WHAT IS NEEDED:
Using the records below, repeat exactly the lines from the one holding "lowest field. -/" through the one holding "comes to. -/", both ends included, and no others.

----

-- ==== Sys2Proof/Machine/Graph.lean ====
section
/-! DEFINITION. The graph dispatchers: launch words, replays, node descriptors, placing, ageing, completion, kills and failures
(R260 to R268, R340, R382, R383, R388 to R392). -/

namespace Sys2Proof.Machine

/-! ### Records and memory of a partition -/

/-- The agent that records of a partition's own units name: its lowest field. -/
def State.unitAgent (s : State) (pid part : Nat) : Nat := agentOfField (((s.part pid part).map (·.lowestField)).getD 0)

/-- Whether a read through a partition's page tables waits for a sealed line (R183). -/
def State.virtWaits (s : State) (pid part va n : Nat) : Bool :=
  match s.ownRange pid part .read (n / 65536 + 2) va n with
  | .lined _ => true
  | .ok ps => s.lineOver ps ≠ .clear
  | _ => false

/-- A dispatcher's read of some bytes, counted as any translated access (R343). -/
def State.countRead (s : State) (pid part va n : Nat) : State :=
  (s.touchAll pid part .read (s.unitAgent pid part) false (n / 65536 + 2) va n).1

/-- What a write through a partition's page tables comes to. -/
inductive Wrote where
  | wrote
  | lined (l : Line)
  | blocked (va : Nat)
  | fails
deriving DecidableEq, Repr

/-- A write through a partition's page tables by a unit of the device or the host, copy on write included (R338, R341, R353). -/
def State.virtWrite (s : State) (pid part va : Nat) (bs : List Byte) : State × Wrote :=
  let fuel := bs.length / 65536 + 2
  match s.ownRange pid part .write fuel va bs.length with
  | .blocked _ v => (s, .blocked v)
  | .lined l => (s, .lined l)
  | .fault .. => (s, .fails)
  | .ok ps =>
    if s.lineOver ps ≠ .clear then (s, .lined (s.lineOver ps))
    else match s.touchAll pid part .write (s.unitAgent pid part) false fuel va bs.length with
      | (_, .error (.lined l)) => (s, .lined l)
      | (t, .error _) => (t, .fails)
      | (t, .ok m) => (t.writeOver (movePieces m va ps) bs, .wrote)

/-- A write of no context that waits for a page: the host's (16), or a dispatcher's (18), by its channel number. -/
def Blocked.unit (b : Blocked) (chan part : Nat) : Bool := b.id = none && b.chan = chan && b.part = part
/-- Such a write no longer waits. -/
def State.unblockUnit (s : State) (pid chan part : Nat) : State :=
  s.updPkg pid (fun p => { p with blocked := p.blocked.filter (fun b => !b.unit chan part) })
/-- Such a write meets BLK: it waits, BLKTMO µs at most (R344): whether that time is over. -/
def State.unitBlocked (s : State) (pid chan part va : Nat) : State × Bool :=
  match (s.pkg pid).blocked.find? (fun b => b.unit chan part && b.va = va) with
  | some b => if b.expired then (s.unblockUnit pid chan part, true) else (s, false)
  | none =>
    let left := ((s.part pid part).map (fun x => x.blktmo * Config.cyclesPerMicrosecond)).getD 0
    ((s.unblockUnit pid chan part).updPkg pid (fun p => { p with
      blocked := p.blocked ++ [{ id := none, chan := chan, part := part, va := va, left := left, expired := false }] }), false)

/-- A dispatcher's write, and whether it is over: performed, or ended where its page does not admit it; it waits for a sealed line, and
for BLK as R344 says. -/
def State.dispatchWrite (s : State) (pid part va : Nat) (bs : List Byte) : State × Bool :=
  match s.virtWrite pid part va bs with
  | (t, .wrote) | (t, .fails) => (t.unblockUnit pid 18 part, true)
  | (_, .lined _) => (s, false)
  | (_, .blocked v) => s.unitBlocked pid 18 part v

/-- A host access is refused: counted per aperture; a read completes with Completer Abort, a write is dropped. -/
def State.hostRefuse (s : State) (pid part : Nat) : State :=
  ((s.count pid (hostCounter + part)).updPkg pid (fun p => { p with hostData := none })).unblockUnit pid 16 part

/-- A host's write, and whether it was performed: it is dropped, with no record, where its page does not admit it or its line ends
undecided, and otherwise waits, for BLK BLKTMO µs at most (R183, R344, R353, R399). -/
def State.hostWrite (s : State) (pid part va : Nat) (bs : List Byte) : State × Bool :=
  match s.virtWrite pid part va bs with
  | (t, .wrote) => (t.unblockUnit pid 16 part, true)
  | (_, .fails) => (s.hostRefuse pid part, false)
  | (_, .lined (.undecided ..)) => (s.hostRefuse pid part, false)
  | (_, .lined _) => (s, false)
  | (_, .blocked v) =>
    (match s.unitBlocked pid 16 part v with
     | (t, true) => (t.hostRefuse pid part, false)
     | (t, false) => (t, false))

/-- The record of a broken graph header (R260, R336). -/
def State.headerFault (s : State) (pid part header byte : Nat) : State :=
  s.post pid part 1 header byte (s.unitAgent pid part)

/-! ### The graph image header (R260) -/

def ghLaunch (h : List Byte) : Nat := bytesAt h 0 8
def ghNodes (h : List Byte) : Nat := bytesAt h 8 8
def ghNnode (h : List Byte) : Nat := bytesAt h 16 2
def ghDage (h : List Byte) : Nat := bytesAt h 18 2
def ghPbase (h : List Byte) : Nat := bytesAt h 24 8
def ghPsize (h : List Byte) : Nat := bytesAt h 32 8
def ghTvecp (h : List Byte) : Nat := bytesAt h 40 8

/-- The first offending field of a header. -/
def headerWrong (h : List Byte) : Option Nat :=
  let thr := bytesAt h 20 4
  leastByte [(ghLaunch h % 8 ≠ 0, 0), (ghNodes h % 64 ≠ 0, 8), (ghNnode h = 0, 16), (ghDage h = 0, 18),
    (thr / 2 ^ 23 % 256 = 255 || (thr / 2 ^ 31 = 1 && thr % 2 ^ 31 ≠ 0), 20), (ghPbase h % 65536 ≠ 0, 24),
    (ghPsize h % 65536 ≠ 0, 32), (2 ^ 57 ≤ ghTvecp h, 40), (bytesAt h 48 16 ≠ 0, 48)]

/-- The header of a partition's graph image as it stands in memory. -/
def State.graphHeader (s : State) (pid part : Nat) : Option (List Byte) :=
  ((s.part pid part).bind (·.header)).bind (fun h => s.virt pid part h.toNat 64)

/-- REQ of a partition's launch word, as it stands. -/
def State.launchReq (s : State) (pid part : Nat) : Option Nat :=
  (s.graphHeader pid part).bind (fun h => (s.virt pid part (ghLaunch h) 4).map leNat)

/-- The dispatcher observes a change of REQ: an increase by d below 2^31 requests d replays (R261); with a broken header it posts the
record and starts nothing (R260). -/
def State.observeReq (s : State) (pid part : Nat) (old : Option Nat) : State :=
  match old, s.launchReq pid part, s.graphHeader pid part with
  | some a, some b, some h =>
    let d := (b + 2 ^ 32 - a) % 2 ^ 32
    if d = 0 ∨ 2 ^ 31 ≤ d then s
    else match headerWrong h with
      | some byte => s.headerFault pid part (((s.part pid part).bind (·.header)).getD 0).toNat byte
      | none => s.updPart pid part (fun x => { x with requested := x.requested + d })
  | _, _, _ => s

/-- LAUNCH_WORD_WRITE (R193, R260, R261): the host stores REQ in the launch word of the image whose header stands at `header`. A store
that waits is presented again. -/
def execLaunchWordWrite (pid part : Nat) (header : Word) (req : BitVec 32) (s : State) : Out :=
  match s.part pid part with
  | none => .next s
  | some _ =>
    let t := s.updPart pid part (fun x => { x with header := some header })
    if t.virtWaits pid part header.toNat 64 then .next s
    else match t.graphHeader pid part with
      | none => .next (t.headerFault pid part header.toNat 0)
      | some h =>
        if ghLaunch h % 8 ≠ 0 then .next (t.headerFault pid part header.toNat 0)
        else if t.virtWaits pid part (ghLaunch h) 4 then .next s
        else
          let old := t.launchReq pid part
          .next (match t.hostWrite pid part (ghLaunch h) (leBytes 4 req.toNat) with
            | (u, true) => u.observeReq pid part old
            | (u, false) => u)

/-! ### Node descriptors (R262, R263, R389) -/

def ndCode (d : List Byte) : Nat := bytesAt d 0 8
def ndParam (d : List Byte) : Nat := bytesAt d 8 8
def ndSucc (d : List Byte) : Nat := bytesAt d 16 8
def ndNsucc (d : List Byte) : Nat := bytesAt d 24 2
def ndNpred (d : List Byte) : Nat := bytesAt d 26 2
def ndPri (d : List Byte) : Nat := bytesAt d 28 1 % 8
def ndNcore (d : List Byte) : Nat := bytesAt d 29 1
def ndRole (d : List Byte) (x : Nat) : Nat := bitsNat (bytesAt d 30 1) (2 * x) 2
def ndMask (d : List Byte) : Nat := bytesAt d 31 1 % 16
def ndField (d : List Byte) : Nat := bitsNat (bytesAt d 31 1) 4 3
def ndSplice (d : List Byte) : Nat := bytesAt d 32 8
def ndOutl (d : List Byte) : Nat := bytesAt d 40 8
def ndLatch (d : List Byte) (i : Nat) : Nat := bytesAt d (48 + 2 * i) 2
/-- Fields of a latch binding (R263). -/
def lbMode (b : Nat) : Nat := b / 2 ^ 14
def lbWord (b : Nat) : Nat := bitsNat b 8 6
def lbNum (b : Nat) : Nat := b % 256

/-- Cores of a partition in a field. -/
def Part.coresIn (x : Part) (f : Nat) : Nat := 8 * ((List.range 16).filter (fun b => x.hasBay (16 * f + b))).length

----

WRITTEN RESPONSE:
/-- The agent that records of a partition's own units name: its lowest field. -/
def State.unitAgent (s : State) (pid part : Nat) : Nat := agentOfField (((s.part pid part).map (·.lowestField)).getD 0)

/-- Whether a read through a partition's page tables waits for a sealed line (R183). -/
def State.virtWaits (s : State) (pid part va n : Nat) : Bool :=
  match s.ownRange pid part .read (n / 65536 + 2) va n with
  | .lined _ => true
  | .ok ps => s.lineOver ps ≠ .clear
  | _ => false

/-- A dispatcher's read of some bytes, counted as any translated access (R343). -/
def State.countRead (s : State) (pid part va n : Nat) : State :=
  (s.touchAll pid part .read (s.unitAgent pid part) false (n / 65536 + 2) va n).1

/-- What a write through a partition's page tables comes to. -/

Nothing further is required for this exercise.